Benefit: Human readable, universal parser support
Cost: Massive storage overhead (repeated structure), slow parsing at scale, no database optimization, no native binary data type

JSON’s approach: Database-specific binary formats (JSONB, BSON) succeeded where XML’s failed - modular, database-optimized solutions

Architecture shift: Text-only → Binary storage with text compatibility, Failed standards → Database-integrated formats, No binary data type → Extended types (BSON)

Database binary JSON formats solve this at the storage layer - maintaining JSON’s structure and flexibility while dramatically improving query speed and storage efficiency.

Running Example: Storing 10 Million Users

Our User API from Part 1 now has validation from Part 2 . Next challenge: storing 10 million users efficiently in a database.

Current user object (text JSON):

1
2
3
4
5
6
7
8
9
{
  "id": "user-5f9d88c",
  "username": "alice",
  "email": "alice@example.com",
  "created": "2023-01-15T10:30:00Z",
  "bio": "Software engineer",
  "followers": 1234,
  "verified": true
}

Size: 156 bytes per user 10M users: 1.56 GB as text JSON

Problems at scale in databases:

Field names repeated 10 million times in storage
Text parsing required on every query
No indexing into JSON structure without parsing
Inefficient storage and retrieval for database operations

Database binary JSON formats solve this at the storage layer. Let’s see the impact.
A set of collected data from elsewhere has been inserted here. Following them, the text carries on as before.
-- ==== Sys2Proof/Proofs/ChunkConfig.lean ====
section
/-!
Configuring the chunk size (spec/42_chunk.md R156): E.CFG in every state, and why a positive 24-bit operand reaches the
23-bit `E.cb` whole.
-/

namespace Sys2Proof.Machine

open Claims

/-- `tc_N(i)` loses nothing of an unsigned N-bit number (spec/00_scope.md R11). -/
theorem toNat_tc_of_lt {w : Nat} {i : Int} (hlo : 0 ≤ i) (hhi : i < 2 ^ w) : ((tc w i).toNat : Int) = i := by
  have hmod : i % (2 ^ w : Nat) = i := Int.emod_eq_of_lt hlo (by exact_mod_cast hhi)
  rw [tc, BitVec.toNat_ofInt, hmod, Int.toNat_of_nonneg hlo]

/-- The sign bit of the operand is all that `E.cb` has no room for, so a positive operand is stored as it is (R156). -/
theorem toNat_tc_cfgOperand {n : BitVec 24} (hpos : 0 < n.toInt) : ((tc 23 n.toInt).toNat : Int) = n.toInt :=
  toNat_tc_of_lt hpos.le BitVec.toInt_lt

theorem exec_eCfg (n : BitVec 24) (s : State) :
    exec (.eCfg n) s =
      encCommand .idle (if n.toInt ≤ 0 then .error .configFault else .ok (setChunkBytes (tc 23 n.toInt) s)) s := by
  rw [← sext_eq_toInt]
  rfl

/-- Settles O18, by the three stream states and, in IDLE, by the sign of the operand. -/
theorem ecfgSetsChunkBytesOrFaults : Obligations.EcfgSetsChunkBytesOrFaults := by
  unfold Obligations.EcfgSetsChunkBytesOrFaults
  intro n s
  rw [exec_eCfg]
  refine ⟨fun hst => ?fault, fun hst => ?active, fun hst hn => ?notPositive, fun hst hn => ?positive⟩
  case fault => rw [encCommand_fault hst, refuseEnc_eq_answered]
  case active =>
    rw [encCommand_outOfSequence (by simp [hst]) (by simp [hst]), raiseEnc_eq_faultedE, faultCode]
  case notPositive =>
    rw [if_pos hn, encCommand_error (by simp [hst]) hst, raiseEnc_eq_faultedE, faultCode]
  case positive =>
    refine ⟨tc 23 n.toInt, toNat_tc_cfgOperand hn, ?_⟩
    rw [if_neg hn.not_ge, encCommand_ok (by simp [hst]) hst, respondOk_zero, setChunkBytes]

end Sys2Proof.Machine
end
The Text Format Tax in Databases

What You Pay for Human-Readability

Our user object in JSON:

1
2
3
4
5
6
7
8
9
{
  "id": "user-5f9d88c",
  "username": "alice",
  "email": "alice@example.com",
  "created": "2023-01-15T10:30:00Z",
  "bio": "Software engineer",
  "followers": 1234,
  "verified": true
}

Size: 156 bytes

What happens during database queries:

Read entire string character by character from disk
Decode UTF-8 sequences
Identify delimiters ({, }, :, ,)
Parse string values (allocate memory, copy)
Convert number strings to numeric types
Handle escape sequences
Build object structure in memory for every query

The database-specific costs:

Field names stored repeatedly ("id", "username", "email" in every record)
Numbers stored as text (123456789 = 9 bytes vs 4 bytes as integer)
Date stored as 24-character string vs 8-byte timestamp
Parse overhead: string scanning, allocation for every query
No indexing without parsing entire document
JOIN operations require reparsing for every row

When Does This Matter in Databases?

Scenarios where text JSON hurts databases:

Large table queries - Parsing JSON columns in millions of rows
Complex WHERE clauses - Filtering on JSON fields requires parsing
Aggregation operations - GROUP BY, SUM on JSON fields
JOIN operations - Joining on JSON fields
Index maintenance - Extracting values for indexing
Backup/restore operations - Processing entire datasets
Analytics queries - OLAP workloads on JSON data

Database Rule of Thumb: Text JSON columns are fine for rarely-queried metadata. Consider binary formats when you have:

Frequent queries on JSON fields
Large datasets (>100K rows with JSON)
Complex aggregations or analytics
Need to index JSON content
Performance-critical applications

timeline title Database Binary JSON Evolution 2009 : MongoDB BSON : Binary JSON with extended types 2012 : PostgreSQL JSON : Text JSON column support 2014 : PostgreSQL JSONB : Binary JSON with indexing 2015 : MySQL JSON : Binary JSON column type 2016 : SQL Server JSON : JSON functions and indexing 2020+ : Wide Adoption : Binary JSON in production

The Database Binary JSON Landscape

Database binary JSON formats share common goals but differ in implementation and focus.

Common Database Goals

1. Smaller Storage

Remove repeated field names (or compress them)
Efficient number encoding (binary, not text)
No syntax overhead stored on disk

2. Faster Queries

Skip string parsing on queries (pre-decomposed data)
Direct field access via offsets
Type information embedded (no string-to-type conversion)

3. Indexable Structure

Extract fields without full document parsing
Support complex index types (GIN, GiST)
Enable fast WHERE clauses on JSON content

The Database Formats

Format	Database	Primary Use	Indexable	Schema Required
JSONB	PostgreSQL	Relational + document hybrid	Yes (GIN/GiST)	No
BSON	MongoDB	Document database storage	Yes (compound)	No
JSON	MySQL 5.7+	Binary JSON columns	Yes (virtual columns)	No
JSON	SQL Server	JSON functions/indexing	Yes (computed columns)	No

Key Distinction: Database binary JSON is storage-optimized - designed for frequent queries, indexing, and database operations. API/network binary formats (covered in Part 4) optimize for serialization speed and bandwidth.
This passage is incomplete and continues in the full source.